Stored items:
-- ==== Sys2Proof/Machine/Render.lean ====
section
/-! DEFINITION. The arithmetic of a ridge (R110 to R136): sub-samples, the inside test, lattice fields, fill fraction,
compositing, dose curve, hiding, halftone and the slice. -/

namespace Sys2Proof.Machine

/-! ## Sub-samples and records (R113 to R120) -/

/-- R114: what the edges of a closed loop contribute to the winding number at a point. -/
def windEdges (x y : Int) : List ((Int × Int) × (Int × Int)) → Int
  | [] => 0
  | ((x0, y0), (x1, y1)) :: es =>
    let d := (x - x0) * (y1 - y0) - (x1 - x0) * (y - y0)
    let w : Int := if y0 ≤ y && y < y1 && d < 0 then 1 else if y1 ≤ y && y < y0 && 0 < d then -1 else 0
    w + windEdges x y es

/-- R79: a loop closes from its last point to its first. -/
def loopEdges (l : List (Int × Int)) : List ((Int × Int) × (Int × Int)) := l.zip (l.drop 1 ++ l.take 1)

/-- R80, R114: the winding number over every loop of a record. -/
def winding (loops : List (List (Int × Int))) (x y : Int) : Int :=
  (loops.map (fun l => windEdges x y (loopEdges l))).sum

/-- R80: the fill rule. -/
def insideLoops (nonzero : Bool) (loops : List (List (Int × Int))) (x y : Int) : Bool :=
  let w := winding loops x y
  if nonzero then w != 0 else w % 2 != 0

/-- R115: inside at least one CLIP contour of the group, of the same context and layer. -/
def insideClip (recs : List CacheRec) (c g : Nat) (x y : Int) : Bool :=
  recs.any (fun r => r.ctx = c && match r.geo with
    | .contour nz true _ h loops => decide (h = g) && insideLoops nz loops x y
    | _ => false)

/-- R83: the threshold of a lattice at a layer. -/
def latticeThreshold : List (Nat × Nat) → Nat → Int
  | [], _ => 0
  | [(_, t)], _ => t
  | (l0, t0) :: (l1, t1) :: ks, layer =>
    if layer ≤ l0 then t0
    else if layer < l1 then t0 + Int.tdiv (((t1 : Int) - t0) * (layer - l0 : Nat)) ((l1 - l0 : Nat) : Int)
    else latticeThreshold ((l1, t1) :: ks) layer

/-- R119: a triple product. -/
def mul3 (a b c : Int) : Int := a * b / 32768 * c

/-- R119: the normalised distance of the field. -/
def fieldDistance (field : Nat) (sx cx sy cy sz cz : Int) : Int :=
  let d := match field with
    | 1 => ((sx * cy + sy * cz + sz * cx).natAbs : Int) * 4096 / 1610514433
    | 2 => (3221028867 - (cx + cy + cz) * 32767) * 4096 / 6442057734
    | 3 => ((mul3 sx sy sz + mul3 sx cy cz + mul3 cx sy cz + mul3 cx cy sz).natAbs : Int) * 4096 / 1518407569
    | _ => (3221028867 - (cx * cy + cy * cz + cz * cx)) * 4096 / 4294705156
  min d 4096

/-- R118: a phase from a coordinate. -/
def cellPhase (u : Int) (cell ph : Nat) : Nat := uNat 16 (65536 * u / (cell : Int) + (ph : Int))

/-- R118 to R120: inside the field. -/
def insideField (field cellX cellY cellZ angle phX phY phZ : Nat) (knots : List (Nat × Nat)) (layer : Nat)
    (x y : Int) : Bool :=
  let co := cosPhase angle
  let si := sinPhase angle
  let u := if angle = 0 then x else (x * co - y * si) / 32768
  let v := if angle = 0 then y else (x * si + y * co) / 32768
  let z : Int := 256 * layer + 128
  let pX := cellPhase u cellX phX
  let pY := cellPhase v cellY phY
  let pZ := cellPhase z cellZ phZ
  decide (fieldDistance field (sinPhase pX) (cosPhase pX) (sinPhase pY) (cosPhase pY) (sinPhase pZ) (cosPhase pZ)
    ≤ latticeThreshold knots layer)

/-- R116: S of a record at a sub-sample. -/
def sampleValue (recs : List CacheRec) (layer : Nat) (r : CacheRec) (x y : Int) : Nat :=
  if !(decide (r.xmin ≤ x) && decide (x ≤ r.xmax) && decide (r.ymin ≤ y) && decide (y ≤ r.ymax)) then 0
  else
    match r.geo with
    | .contour nz false _ _ loops => if insideLoops nz loops x y then 4096 else 0
    | .contour _ true _ _ _ => 0
    | .lattice field _ g cellX cellY cellZ angle phX phY phZ bx0 bx1 by0 by1 knots =>
      if decide (bx0 ≤ x) && decide (x < bx1) && decide (by0 ≤ y) && decide (y < by1) && insideClip recs r.ctx g x y &&
          insideField field cellX cellY cellZ angle phX phY phZ knots layer x y then 4096 else 0
    | .grey _ g x0 y0 width height stepX stepY samples =>
      let i := (x - x0) / (stepX : Int)
      let j := (y - y0) / (stepY : Int)
      if decide (0 ≤ i) && decide (i < width) && decide (0 ≤ j) && decide (j < height) &&
          (g = 0 || insideClip recs r.ctx g x y) then
        nth samples (j.toNat * width + i.toNat) 0
      else 0

/-- The binding of a record that renders. -/
def CacheRec.binding (r : CacheRec) : Option Nat := Geo.bind r.geo

/-! ## Fill fraction and compositing (R121 to R124) -/

/-- Whether a sub-sample lies in a region (R121 step 3). -/
def inRegion (g : Region) (layer : Nat) (x y : Int) : Bool :=
  decide (256 * g.col0 ≤ x) && decide (x < 256 * (g.col1 + 1)) && decide (256 * g.line0 ≤ y) &&
    decide (y < 256 * (g.line1 + 1)) && decide (g.layer0 ≤ layer) && decide (layer ≤ g.layer1)

/-- The four sub-sample coordinates of a position along an axis that starts at `base` (R113). -/
def subSamples (base : Int) : List Int := [base + 32, base + 96, base + 160, base + 224]

/-- What a position renders to before hiding: nothing, a target dose, or a void with its kind and context and with the
dose when the kind leaves it defined (R123, R131). -/
inductive Target where
  | empty
  | dose (d ctx : Nat)
  | void (kind ctx : Nat) (d : Option Nat)
  deriving DecidableEq, Repr

/-- R124. -/
def curveDose (knots : List Nat) (f : Nat) : Nat :=
  if f = 4096 then nth knots 64 0
  else
    let k0 : Int := ((nth knots (f / 64) 0 : Nat) : Int)
    let k1 : Int := ((nth knots (f / 64 + 1) 0 : Nat) : Int)
    (k0 + (k1 - k0) * (f % 64 : Nat) / 64).toNat

namespace State

def curve (s : State) (id : Nat) : Option DoseCurve := s.dose.curves.find? (fun c => c.id = id)

/-- R121, R122: fill fraction and curve of a context at a position. -/
def ctxFill (s : State) (p : SwathPlan) (recs : List CacheRec) (x c r : Nat) (n : Int) : Nat × Option Nat :=
  let a := planAt p n
  let material := (s.rowGroup (s.groupAt r a)).material
  let region := (s.stream x).region
  let mine := recs.filter (fun q => q.ctx = x && match CacheRec.binding q with
    | some b => ((s.bindingAt x b a).map Prod.snd) = some material
    | none => false)
  let xs := subSamples (p.indexOffset + 256 * (c : Int))
  let ys := subSamples (256 * (n + s.rowline r))
  let pts := (ys.flatMap (fun y => xs.map (fun x => (x, y)))).filter (fun q => inRegion region p.layer q.1 q.2)
  let vals := mine.map (fun q => (q, pts.map (fun z => sampleValue recs p.layer q z.1 z.2)))
  let top := (List.range pts.length).map (fun i => (vals.map (fun v => nth v.2 i 0)).foldl max 0)
  let hit := (vals.filter (fun v => v.2.any (· != 0))).filterMap (fun v => CacheRec.binding v.1)
  let low := hit.foldl (fun (b : Option Nat) i => match b with
    | none => some i
    | some j => some (min i j)) none
  (top.sum / 16, low.bind (fun b => (s.bindingAt x b a).map Prod.fst))

/-- Whether a region covers a position, at any sub-sample. -/
def regionCoversPos (s : State) (p : SwathPlan) (g : Region) (c r : Nat) (n : Int) : Bool :=
  (subSamples (256 * (n + s.rowline r))).any (fun y =>
    (subSamples (p.indexOffset + 256 * (c : Int))).any (fun x => inRegion g p.layer x y))

/-- The contexts with records in a cache. -/
def cacheCtxs (recs : List CacheRec) : List Nat := (List.range 64).filter (fun x => recs.any (fun q => q.ctx = x))

/-- R22: a context whose positions are withheld by its quota at a line. -/
def quotaHeld (s : State) (p : SwathPlan) (n : Int) (x : Nat) : Bool :=
  s.scree.holds.any (fun h => h.ctx = x && h.layer = p.layer && h.swath = p.swath && atOrAfter p.dir n h.first &&
    atOrAfter p.dir h.last n)

/-- The range voids of a ridge that reach a position (R140, R148, R149): kind and context, the lowest kind. -/
def rangeVoid (s : State) (p : SwathPlan) (voids : List VoidRange) (swOrd q c r : Nat) (n : Int) : Option (Nat × Nat) :=
  (voids.filter (fun v => v.swOrd = swOrd && v.fromOrd ≤ q && match v.act with
      | some i => decide (i = 65536 * r + c)
      | none => s.regionCoversPos p (s.stream v.ctx).region c r n)).foldl
    (fun (b : Option (Nat × Nat)) v => match b with
      | none => some (v.kind, v.ctx)
      | some k => if v.kind < k.1 then some (v.kind, v.ctx) else b) none

/-- R123, R124, R22, R131, R140, R148, R149: the target of a position. -/
def target (s : State) (p : SwathPlan) (recs : List CacheRec) (voids : List VoidRange) (swOrd q c r : Nat) (n : Int) : Target :=
  let a := planAt p n
  let fills := ((cacheCtxs recs).map (fun x => (x, s.ctxFill p recs x c r n))).filter (fun v => v.2.1 != 0)
  let act := if s.renderWordBad (65536 * r + c) then some (0x0E, 0) else none
  let ranged := match s.rangeVoid p voids swOrd q c r n, act with
    | some k, some u => if u.1 < k.1 then some u else some k
    | some k, none => some k
    | none, u => u
  match ranged with
  | some (k, x) => .void k x none
  | none =>
    match fills with
    | [] => .empty
    | [(x, f, cv)] =>
      let d := curveDose (((cv.bind s.curve).map DoseCurve.knots).getD []) f
      if s.quotaHeld p n x then .void 0x13 x (some d)
      else if (s.rowGroup (s.groupAt r a)).kind = 0 then .empty
      else .dose d x
    | (x, _, _) :: _ => .void 0x11 x none

/-! ## Hiding (R126 to R131) -/

/-- R56: whether a position is in pass. -/
def inPass (s : State) (p : SwathPlan) (c r : Nat) (n : Int) : Bool :=
  let a := planAt p n
  s.passAt (s.groupAt r a) p.indexOffset c a = p.pass

def columns (s : State) : Nat := if s.die.variant = 3 then 32768 else 65536

def wordAt (s : State) (c r : Nat) : RenderWord := s.renderWord (65536 * r + c)

/-- R126: how many hidden rows give their dose to position (c, p, n). -/
def substCount (s : State) (pl : SwathPlan) (c p : Nat) (n : Int) : Nat :=
  let a := planAt pl n
  ((List.range 16).filter (fun r =>
    let w := s.wordAt c r
    let nr := n + s.rowline p - s.rowline r
    decide (r ≠ p) && w.hide = 1 && w.partner = p && s.groupAt r a = s.groupAt p a && planHas pl nr && s.inPass pl c r nr)).length

/-- R127, R131: what the neighbour at column `k` with share `share` toward (·, r, n) delivers: an amount, or the void it
passes on. -/
def spreadFrom (s : State) (pl : SwathPlan) (t : Target) (k r : Nat) (n : Int) (share : Nat) : Nat × Option (Nat × Nat) :=
  if share = 0 || (s.wordAt k r).hide != 2 || !s.inPass pl k r n then (0, none)
  else
    match t with
    | .empty => (0, none)
    | .dose d _ => (d * share / 16, none)
    | .void _ _ (some d) => (d * share / 16, none)
    | .void kd x none => (0, some (kd, x))

/-- R129, R130: whether a share of a hidden position with a non-zero amount is undeliverable.  The row map of the hidden
position's line says whether the partner row is in its group (DESIGN CHOICE, log entry 163). -/
def undeliverable (s : State) (pl : SwathPlan) (w : RenderWord) (d c r : Nat) (n : Int) : Bool :=
  let a := planAt pl n
  if w.hide = 3 then true
  else if w.hide = 2 then
    let side := fun (share : Nat) (k : Int) =>
      decide (d * share / 16 ≠ 0) && (decide (k < 0) || decide ((s.columns : Int) ≤ k) || (s.wordAt k.toNat r).hide != 0 ||
        !s.inPass pl k.toNat r n)
    side w.shareL ((c : Int) - 1) || side w.shareR ((c : Int) + 1)
  else
    let m := n + s.rowline r - s.rowline w.partner
    decide (d ≠ 0) && (!planHas pl m || (s.wordAt c w.partner).hide != 0 || !s.inPass pl c w.partner m ||
      s.groupAt w.partner a != s.groupAt r a)

end State

/-! ## The halftone (R132 to R134) -/

/-- R133: the ordered threshold value. -/
def orderedValue (a b : Nat) : Nat :=
  let u : BitVec 4 := BitVec.ofNat 4 a ^^^ BitVec.ofNat 4 b
  let v : BitVec 4 := BitVec.ofNat 4 a
  128 * fld u 0 1 + 64 * fld v 0 1 + 32 * fld u 1 1 + 16 * fld v 1 1 + 8 * fld u 2 1 + 4 * fld v 2 1 +
    2 * fld u 3 1 + fld v 3 1

def threshold (h : Halftone) (indexOffset : Int) (c : Nat) (n : Int) : Nat :=
  let a := ((n + h.phaseA) % 16).toNat
  let b := (((c : Int) + indexOffset / 256 + h.phaseB) % 16).toNat
  let v := orderedValue a b
  if h.dither = 0 then 128 else if h.dither = 1 then v else 64 + v / 2

/-- R134 step 3: the largest class whose level is not above D'. -/
def classBelow (b : DoseBank) (d : Int) : Nat → Nat
  | 0 => 0
  | m + 1 => if ((State.DoseBank.level b (m + 1) : Nat) : Int) ≤ d then m + 1 else classBelow b d m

*WORK TASK*:
Output the lines of the records above exactly as they appear, from the line containing "x) => .void k x none" through the line containing "let nr := n + s.rowline p - s.rowline r".

*ANSWER BELOW*:
  | some (k, x) => .void k x none
  | none =>
    match fills with
    | [] => .empty
    | [(x, f, cv)] =>
      let d := curveDose (((cv.bind s.curve).map DoseCurve.knots).getD []) f
      if s.quotaHeld p n x then .void 0x13 x (some d)
      else if (s.rowGroup (s.groupAt r a)).kind = 0 then .empty
      else .dose d x
    | (x, _, _) :: _ => .void 0x11 x none

/-! ## Hiding (R126 to R131) -/

/-- R56: whether a position is in pass. -/
def inPass (s : State) (p : SwathPlan) (c r : Nat) (n : Int) : Bool :=
  let a := planAt p n
  s.passAt (s.groupAt r a) p.indexOffset c a = p.pass

def columns (s : State) : Nat := if s.die.variant = 3 then 32768 else 65536

def wordAt (s : State) (c r : Nat) : RenderWord := s.renderWord (65536 * r + c)

/-- R126: how many hidden rows give their dose to position (c, p, n). -/
def substCount (s : State) (pl : SwathPlan) (c p : Nat) (n : Int) : Nat :=
  let a := planAt pl n
  ((List.range 16).filter (fun r =>
    let w := s.wordAt c r
    let nr := n + s.rowline p - s.rowline r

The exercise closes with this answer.